▶ **What to work on**
Your answer must consist of exactly the lines below, starting with the line with "F_PWR_STAT_HOLD || w.fd.forced)" and going on through the line with "def World.canStb (pair", and nothing else.

▶ **Collected data entries**
-- ==== Sys2Proof/Machine/PowerCore.lean ====
section
/-!
DEFINITION. The supplies, the supervisor and the power states (spec 17): Carrier and power-on resets, Doze and Hush with their commands and conditions, and wake.
-/
namespace Sys2Proof.Machine

/-- Events of PWR go to PEER 42. -/
def peerPwr : Nat := 42

/-- Status codes of PWR. -/
def pwrNotParked : Nat := 0x40
def pwrBusy : Nat := 0x41

/-- What both lanes do. -/
def World.both (f : Lane → Lane) (w : World) : World := (w.updLane .a f).updLane .b f

/-- The supervisor's registers updated. -/
def World.updSup (w : World) (f : RegFile → RegFile) : World := { w with sup := { w.sup with regs := f w.sup.regs } }

/-- An event of PWR in both lanes. -/
def World.pwrEvent (k : Nat) (w : World) : World := w.both fun L => if L.spine then L.event peerPwr (evBit k) else L

/-! ### Carrier and power-on reset -/

/-- What a Carrier reset leaves of a lane. -/
def laneCarrier (L : Lane) : Lane :=
  let L := laneCleared true L
  { L with regs := resetRange 3 0x40000000 0x40150000 L.regs }

/-- The supervisor's registers after a Carrier reset: a Hold stands until XRES_L has been high for 50 ms (R499). -/
def supReset (r : RegFile) : RegFile :=
  if getB r F_PWR_STAT_HOLD then setF (setF supResetRegs F_PWR_STAT_HOLD 1) F_PWR_STAT_RSTSTUCK_S 1 else supResetRegs

/-- A Carrier reset (R4): both lanes, whose straps are read again (R443), and the field die; the supervisor's Carrier-domain registers. The latch
copies and counters it keeps stand, as do a brown-out (R488) and a Hold. -/
def World.carrierReset (bit : Nat) (w : World) : World :=
  if w.sup.off then w
  else
    let w := { w.both fun L => (laneCarrier L).s F_PIC_STAT_POS w.sup.straps.val with
      fd := {}, sup := { w.sup with regs := supReset w.sup.regs, entering := false, hush := false, waking := false, wake := [], wakeDec := Vector.replicate 4 0 } }
    (w.rstBit .a bit).rstBit .b bit

/-- A lane right after power-on: its flash alone stands, and the straps are read (R443). -/
def lanePowerOn (pos : GroupPos) (L : Lane) : Lane :=
  ({ ({} : Lane) with flash := L.flash, wer := L.wer, bg := { spares := L.bg.spares } }).s F_PIC_STAT_POS pos.val

/-- The number after a region's newest committed entry (R464). -/
def nextSeq (o : Option Nat) : Nat := match o with
  | some n => (n + 1) % 2 ^ 32
  | none => 0

/-- VLOG rises through VPOR (R501): everything begins anew but the flash; the change log's numbers resume. -/
def World.powerOn (pos : GroupPos) (w : World) : World :=
  let a := lanePowerOn pos w.laneA
  let b := lanePowerOn pos w.laneB
  { w with
    laneA := a, laneB := b, fd := {}
    sup := { seqGen := #v[nextSeq a.wer.genSeq, nextSeq b.wer.genSeq], seqSaf := #v[nextSeq a.wer.safSeq, nextSeq b.wer.safSeq], straps := pos } }

/-- VLOG below VPOR: the part is off (R485). -/
def World.powerOff (w : World) : World :=
  let off := fun (L : Lane) => { ({} : Lane) with flash := L.flash, wer := L.wer, bg := { spares := L.bg.spares }, phase := LanePhase.off }
  { w.both off with fd := {}, sup := { off := true, rstCause := Vector.replicate 2 0 } }

/-- FAULT_L is asserted (R500, R529, R498): a lane from its reset to the passed self-test or HALTED, Carrier reset, Hold, or a forced safe state;
below VPOR it is released (Table 19.14). -/
def World.faultL (w : World) : Bool :=
  let lane := fun (L : Lane) => (L.phase != .off && !L.sebUp) || L.lst == lsHalted
  !w.sup.off && (lane w.laneA || lane w.laneB || w.sup.xres || getB w.sup.regs F_PWR_STAT_HOLD || w.fd.forced)

/-- The lane whose outputs the pad multiplexer drives (R21, R388); none while the Hoop is FREE or in FAULT. -/
def World.padLane (w : World) : Option LaneId := if w.fd.hoop = 1 then some .a else if w.fd.hoop = 2 then some .b else none

/-- The logic-side pads that the pad multiplexer, the supervisor or the reset pulls hold (Table 19.14). -/
inductive Pad where
  | canTxd (n : Port)
  | dlTxd
  | ssiClk (l : LaneId)
  | dlSync
  | doorGate (d : Door)
  | canStb (pair : Pair)
  | spi
  | spiCs (n : Fin 2)
  | gp (n : Fin 11)
  | faultL
  | usb
  | picot (n : Fin 2)
  | dbgIo
  | crystal
  | input
deriving DecidableEq, Repr

/-- What a pad shows: a level, by its driver or its reset pull; high impedance; what a lane drives; or, of the special pads, an open drain asserted,
an input, USB detached, Picot transmitters off with their terminations on, the crystal oscillating. -/
inductive PadLevel where
  | high
  | low
  | highZ
  | drivenBy (l : LaneId)
  | asserted
  | input
  | detached
  | txOff
  | oscillating
deriving DecidableEq, Repr

/-- The level of a standby pin: the supervisor drives it at the standby level from the Hoop's release on the way into Hush (Table 17.3, step 4), of
the settings it copied; else the holder does (R433), else no one (R388). -/
def World.canStb (pair : Pair) (w : World) : Option Bool :=
  if w.sup.entering || w.sup.hush then some (getB w.sup.wake (F_CAN_WAKECFG_STBPOL (2 * pair.val)))
  else w.padLane.bind fun l => (w.lane l).canStandby pair

/-- The lane that has DBG_IO (R483, R484): the one whose debug port is enabled; none while DBGON is 0 in both. -/
def World.dbgLane (w : World) : Option LaneId := [LaneId.a, LaneId.b].find? fun l => (w.lane l).spine && (w.lane l).b F_SYS_DBGCTL_DBGON

/-- What a pad shows (R21, R388, R525; Table 19.14): in Carrier reset, in Hush and where no lane holds the Hoop the levels of R388; below VPOR all
high impedance, FAULT_L released, the crystal stopped. -/
def World.pad (p : Pad) (w : World) : PadLevel :=
  if w.sup.off then .highZ
  else
    let drive := if w.sup.xres || w.sup.hush then none else w.padLane
    match p with
    | .canTxd _ | .dlTxd => match drive with | some l => .drivenBy l | none => .high
    | .ssiClk l => if (w.lane l).spine then .drivenBy l else .high
    | .dlSync => match drive with | some l => .drivenBy l | none => .low
    | .doorGate _ => match drive with | some l => if w.fd.b F_FIO_STAT_DOOREN then .drivenBy l else .low | none => .low
    | .canStb k => match w.canStb k with | some true => .high | some false => .low | none => .highZ
    | .spi | .gp _ => match drive with | some l => .drivenBy l | none => .highZ
    | .spiCs _ => match drive with | some l => .drivenBy l | none => .high
    | .faultL => if w.faultL then .asserted else .highZ
    | .usb => match drive with | some l => if (w.lane l).b F_USB_STAT_ATTACHED then .drivenBy l else .detached | none => .detached
    | .picot _ => match drive with | some l => .drivenBy l | none => .txOff
    | .dbgIo => match drive.bind fun _ => w.dbgLane with | some l => .drivenBy l | none => .highZ
    | .crystal => .oscillating
    | .input => .input

/-! ### Doze and Hush (R490 to R493) -/

/-- Both doors are in OFF or CLOSED with GATES 0. -/
def Lane.doorsParked (L : Lane) : Bool :=
  (List.range 2).all fun d => (L.f (F_DOR_STAT_STATE d) == dsOff || L.f (F_DOR_STAT_STATE d) == dsClosed) && !L.b (F_DOR_STAT_GATES d)

/-- Both lanes show a power state. -/
def World.pwrState (st : Nat) (w : World) : World := w.both fun L => if L.spine then usbEval (lnkShow (L.s F_PWR_STAT_STATE st)) else L

/-- The conditions of DOZE (R491). -/
def World.dozeOk (l : LaneId) (w : World) : Bool := (w.lane l).spgSt == spgIdle && (w.lane l).doorsParked

/-- The conditions of HUSH (R492). -/
def World.hushOk (l : LaneId) (w : World) : Bool :=
  let L := w.lane l
  let busy := fun (L : Lane) =>
    L.sst 0 != ssIdle || L.sst 1 != ssIdle || L.f F_SEB_SESS_STATE != 0 || L.lnk.updActive || L.lst == lsUpdate || L.lnk.bulkActive
  carAtRest L && L.doorsParked && w.pairsOff && (!L.b F_SEL_CFG_EN || L.b F_SEL_STAT_PARKED) && !L.b F_PIC_STAT_JOINED &&
    !busy w.laneA && !busy w.laneB && (L.partnerElig || L.pstate == lsHalted)

/-- The wake settings the supervisor copies (Table 17.3, step 1): those of the holder's CAN ports, and PWR_WAKECFG. -/
def wakeCopy (r : RegFile) (sup : RegFile) : RegFile :=
  (List.range 4).foldl (fun x n =>
    ([A_CAN_WAKECFG n, A_CAN_WAKEID n, A_CAN_WAKEIDM n, A_CAN_WAKEDATA n 0, A_CAN_WAKEDATA n 1, A_CAN_WAKEDM n 0, A_CAN_WAKEDM n 1, (F_CAN_STAT_PSTATE n).addr]).foldl
      (fun x a => rput x a (rget r a)) x) (rput [] A_PWR_WAKECFG (rget sup A_PWR_WAKECFG))

/-- Steps 1 to 4 of the entry into Hush (Table 17.3): wake settings copied, counters committed, the outputs in their safe states, the Hoop
released. -/
def World.hushEnter (l : LaneId) (w : World) : World :=
  let w := { w with sup := { w.sup with entering := true, wake := wakeCopy (w.lane l).regs w.sup.regs, wakeDec := Vector.replicate 4 0 } }
  let w := w.both fun L => if L.up (.eng 10) then wearCommit L else { L with wer := { L.wer with plDue := true } }
  let w := (w.pwrState pwrEntering).fioForce fcSilence
  w.updLane l (lnkRelease rcFirmware)

/-- A write to PWR_CTRL (R490 to R492): of the Hoop holder only. -/
def World.pwrCtrl (l : LaneId) (v : Word) (w : World) : World × Nat :=
  let st := (w.lane l).f F_PWR_STAT_STATE
  if !(w.lane l).holder then (w, stNotHolder)
  else match bits v 3 0 with
    | 0 => (w, stOk)
    | 1 => if w.sup.entering then (w, pwrBusy) else if st = pwrDoze then (w, stNoop)
        else if w.dozeOk l then (w.pwrState pwrDoze, stOk) else (w, pwrNotParked)
    | 2 => if w.sup.entering then (w, pwrBusy) else if w.hushOk l then (w.hushEnter l, stOk) else (w, pwrNotParked)
    | 3 => if st = pwrDoze then (w.pwrState pwrRun, stOk) else (w, stNoop)
    | _ => (w, stBadValue)

/-- Step 5 of the entry into Hush: the lanes lose their supply. -/
def World.hushDone (w : World) : World :=
  if !w.sup.entering then w
  else { w.both fun L => { laneCleared false L with phase := LanePhase.off, mea := { bootCnt := L.mea.bootCnt } } with sup := { w.sup with entering := false, hush := true } }

/-! ### Wake (R494, R495) -/

/-- The bounds on an enabled CAN wake: what a port's decoder makes of what it saw, from given settings and its error count: the cause, if it wakes,
and the count (R434). -/
def wakeCan (r : RegFile) (n : Port) (dec : Nat) (by_ : CanWakeBy) : Option Nat × Nat :=
  match by_ with
  | .edge => (if getF r (F_CAN_WAKECFG_WMODE n) = 1 then some 1 else none, dec)
  | .frame fr good =>
    if getF r (F_CAN_WAKECFG_WMODE n) ≠ 2 ∨ fr.fdf then (none, dec)
    else if !good then (if 32 ≤ dec + 1 then some 2 else none, dec + 1)
    else if canWakeMatch r n fr then (some 2, dec)
    else (none, dec - 1)

/-- The wake criterion of a source: CAUSE and INDEX of PWR_WAKESTAT where it is enabled and met, and the decoders' counts. -/
def wakeJudge (r : RegFile) (cfg : RegFile) (dec : Vector Nat 4) (src : WakeSource) : Option (Nat × Nat) × Vector Nat 4 :=
  match src with
  | .can n by_ =>
    if !getBit cfg F_PWR_WAKECFG_CAN n.val then (none, dec)
    else
      let (c, d) := wakeCan r n dec[n] by_
      (c.map fun c => (c, n.val), dec.set n d)
  | .field n => (if getBit cfg F_PWR_WAKECFG_FI n.val then some (3, n.val) else none, dec)
  | .vbus => (if getB cfg F_PWR_WAKECFG_USB then some (4, 0) else none, dec)
  | .wakeL => (if getB cfg F_PWR_WAKECFG_WAKEL then some (5, 0) else none, dec)

/-- PWR_WAKESTAT after a source: the first is recorded, a later one counted. -/
def wakeRecord (cause ix : Nat) (r : RegFile) : RegFile :=
  if getF r F_PWR_WAKESTAT_CAUSE = 0 then setF (setF r F_PWR_WAKESTAT_CAUSE cause) F_PWR_WAKESTAT_INDEX ix
  else addF r F_PWR_WAKESTAT_MORE 1

/-- A wake from Hush (R495): both lanes are reset and start. -/
def World.hushWake (w : World) : World :=
  let w := { w.both fun L => { laneCleared false L with phase := LanePhase.reset } with sup := { w.sup with hush := false, waking := true } }
  ((w.updSup fun r => setF r F_PWR_STAT_WAKE_S 1).rstBit .a rbWake).rstBit .b rbWake

/-- After a wake from Hush, until both lanes run again (R494: before Run). -/
def World.waking (w : World) : Bool := w.sup.waking && !(w.laneA.spine && w.laneB.spine)

/-- A source acts (R493, R494): from Doze back to Run, from the entry into Hush abandoned, from Hush a wake; one that comes while the lanes start is
only counted. -/
def World.wake (src : WakeSource) (w : World) : World :=
  let hold : LaneId := if w.fd.hoop = 2 then .b else .a
  let doze := (w.lane hold).spine && (w.lane hold).dozing
  if w.sup.off || !(doze || w.sup.entering || w.sup.hush || w.waking) then w
  else
    let r := if doze then (w.lane hold).regs else w.sup.wake
    let (hit, dec) := wakeJudge r (if doze then w.sup.regs else w.sup.wake) w.sup.wakeDec src
    let w := { w with sup := { w.sup with wakeDec := dec } }
    match hit with
    | none => w
    | some (c, ix) =>
      let w := w.updSup (wakeRecord c ix)
      if w.sup.hush then w.hushWake
      else if w.sup.entering then
        let w := { w with sup := { w.sup with entering := false } }
        ((w.updSup fun r => setF r F_PWR_STAT_ENTABT_S 1).pwrState pwrRun).pwrEvent 17
      else if doze then (w.pwrState pwrRun).pwrEvent 19
      else w

end Sys2Proof.Machine
end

▶ **Task result**
  !w.sup.off && (lane w.laneA || lane w.laneB || w.sup.xres || getB w.sup.regs F_PWR_STAT_HOLD || w.fd.forced)

/-- The lane whose outputs the pad multiplexer drives (R21, R388); none while the Hoop is FREE or in FAULT. -/
def World.padLane (w : World) : Option LaneId := if w.fd.hoop = 1 then some .a else if w.fd.hoop = 2 then some .b else none

/-- The logic-side pads that the pad multiplexer, the supervisor or the reset pulls hold (Table 19.14). -/
inductive Pad where
  | canTxd (n : Port)
  | dlTxd
  | ssiClk (l : LaneId)
  | dlSync
  | doorGate (d : Door)
  | canStb (pair : Pair)
  | spi
  | spiCs (n : Fin 2)
  | gp (n : Fin 11)
  | faultL
  | usb
  | picot (n : Fin 2)
  | dbgIo
  | crystal
  | input
deriving DecidableEq, Repr

/-- What a pad shows: a level, by its driver or its reset pull; high impedance; what a lane drives; or, of the special pads, an open drain asserted,
an input, USB detached, Picot transmitters off with their terminations on, the crystal oscillating. -/
inductive PadLevel where
  | high
  | low
  | highZ
  | drivenBy (l : LaneId)
  | asserted
  | input
  | detached
  | txOff
  | oscillating
deriving DecidableEq, Repr

/-- The level of a standby pin: the supervisor drives it at the standby level from the Hoop's release on the way into Hush (Table 17.3, step 4), of
the settings it copied; else the holder does (R433), else no one (R388). -/
def World.canStb (pair : Pair) (w : World) : Option Bool :=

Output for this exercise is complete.